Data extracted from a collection
-- ==== Sys2Proof/Certificates/Slice0/Obligations.lean ====
section
/-! DEFINITION. The statements about the MAE for the provers, taken from the numbered rules of spec/. -/

section
open Sys2Proof Sys2Proof.Machine

/-! ## Encoding (30_encoding.md) -/

/-- Decoding the encoding of a well-formed command gives it back: no field of R71 is dropped or moved. -/
def Obligations.DecodeOfEncodeIsIdentity : Prop :=
  ∀ i : Instr, i.wf = true → decode (encode i) = .ok i

/-- A word that decodes is the encoding of its command, its unused fields zero: every word is one command or none. -/
def Obligations.EncodeOfDecodeIsIdentity : Prop :=
  ∀ (w : Word) (i : Instr), decode w = .ok i → encode i = w ∧ i.wf = true

/-- R77: the illegal words are exactly those with an illegal opcode, a reserved bit set or an unused field set, the
all-zero word among them; the host's write of one to CMD while the engine is idle is refused with ILLEGAL_CMD. -/
def Obligations.IllegalWordsRefused : Prop :=
  (∀ w : Word, (∃ e, decode w = .error e) ↔
      opField w = 0 ∨ 8 ≤ (opField w).toNat
        ∨ w.getLsbD 11 = true ∨ w.getLsbD 15 = true ∨ w.getLsbD 19 = true ∨ w.getLsbD 23 = true
        ∨ ((opField w).toNat ∈ [1, 4] ∧ (rbField w ≠ 0 ∨ immField w ≠ 0))
        ∨ ((opField w).toNat ∈ [2, 3] ∧ immField w ≠ 0)
        ∨ (opField w = 5 ∧ (rbField w ≠ 0 ∨ rmField w ≠ 0 ∨ immField w ≠ 0))
        ∨ (opField w = 6 ∧ (rmField w ≠ 0 ∨ immField w ≠ 0))
        ∨ (opField w = 7 ∧ (rbField w ≠ 0 ∨ rmField w ≠ 0)))
    ∧ (∃ e, decode 0 = .error e)
    ∧ ∀ (s : State) (w : Word) (e : Illegal), s.hostWrites 0x014 w → s.busy = false → decode w = .error e →
        ∃ t, step s = .next t ∧ t.done = true ∧ t.errCode = ErrorCode.code .illegalCmd ∧ t.busy = false

/-- R76 and R78: decoding is the table, written out: a word that a row accepts is that row's command with the word's
fields, a word that no row accepts is illegal, and no word is accepted by two rows (they differ in the opcode byte). The
fields are the bit ranges of R71. That no two rows accept one word is an inference the spec marks as its own (R76). -/
def Obligations.DecodeFollowsTable : Prop :=
  (∀ w : Word,
      (w &&& 0xFF8F88FF#32 = 0x00000001#32 → decode w = .ok (.modred (rdField w) (raField w) (rmField w)))
        ∧ (w &&& 0xFF8888FF#32 = 0x00000002#32 →
            decode w = .ok (.modmul (rdField w) (raField w) (rbField w) (rmField w)))
        ∧ (w &&& 0xFF8888FF#32 = 0x00000003#32 →
            decode w = .ok (.modexp (rdField w) (raField w) (rbField w) (rmField w)))
        ∧ (w &&& 0xFF8F88FF#32 = 0x00000004#32 → decode w = .ok (.modinv (rdField w) (raField w) (rmField w)))
        ∧ (w &&& 0xFFFF88FF#32 = 0x00000005#32 → decode w = .ok (.fermat2 (rdField w) (raField w)))
        ∧ (w &&& 0xFFF888FF#32 = 0x00000006#32 → decode w = .ok (.mrround (rdField w) (raField w) (rbField w)))
        ∧ (w &&& 0x00FF88FF#32 = 0x00000007#32 → decode w = .ok (.primetest (rdField w) (raField w) (immField w)))
        ∧ ((∀ row ∈ rows, row.accepts w = false) → ∃ e, decode w = .error e)
        ∧ ∀ row ∈ rows, ∀ row' ∈ rows, row.accepts w = true → row'.accepts w = true →
            row.mnemonic = row'.mnemonic ∧ opField w = opField row.matchBits)
    ∧ rows.map (fun row => (row.mnemonic, row.matchBits, row.maskBits)) =
        [("MODRED", 0x00000001#32, 0xFF8F88FF#32), ("MODMUL", 0x00000002#32, 0xFF8888FF#32),
         ("MODEXP", 0x00000003#32, 0xFF8888FF#32), ("MODINV", 0x00000004#32, 0xFF8F88FF#32),
         ("FERMAT2", 0x00000005#32, 0xFFFF88FF#32), ("MRROUND", 0x00000006#32, 0xFFF888FF#32),
         ("PRIMETEST", 0x00000007#32, 0x00FF88FF#32)]
    ∧ ∀ w : Word, (opField w).toNat = w.toNat % 2 ^ 8 ∧ (rdField w).val = w.toNat / 2 ^ 8 % 2 ^ 3
        ∧ (raField w).val = w.toNat / 2 ^ 12 % 2 ^ 3 ∧ (rbField w).val = w.toNat / 2 ^ 16 % 2 ^ 3
        ∧ (rmField w).val = w.toNat / 2 ^ 20 % 2 ^ 3 ∧ immField w = w.toNat / 2 ^ 24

▸ TASK TO CARRY OUT
Repeat exactly the lines above from the one with "def Obligations.DecodeFollowsTable : Prop" up to and including the one with "w) (rbField w)))". No other line belongs in the reply.

▸ SOLUTION TO THIS PROBLEM
def Obligations.DecodeFollowsTable : Prop :=
  (∀ w : Word,
      (w &&& 0xFF8F88FF#32 = 0x00000001#32 → decode w = .ok (.modred (rdField w) (raField w) (rmField w)))
        ∧ (w &&& 0xFF8888FF#32 = 0x00000002#32 →
            decode w = .ok (.modmul (rdField w) (raField w) (rbField w) (rmField w)))
        ∧ (w &&& 0xFF8888FF#32 = 0x00000003#32 →
            decode w = .ok (.modexp (rdField w) (raField w) (rbField w) (rmField w)))
        ∧ (w &&& 0xFF8F88FF#32 = 0x00000004#32 → decode w = .ok (.modinv (rdField w) (raField w) (rmField w)))
        ∧ (w &&& 0xFFFF88FF#32 = 0x00000005#32 → decode w = .ok (.fermat2 (rdField w) (raField w)))
        ∧ (w &&& 0xFFF888FF#32 = 0x00000006#32 → decode w = .ok (.mrround (rdField w) (raField w) (rbField w)))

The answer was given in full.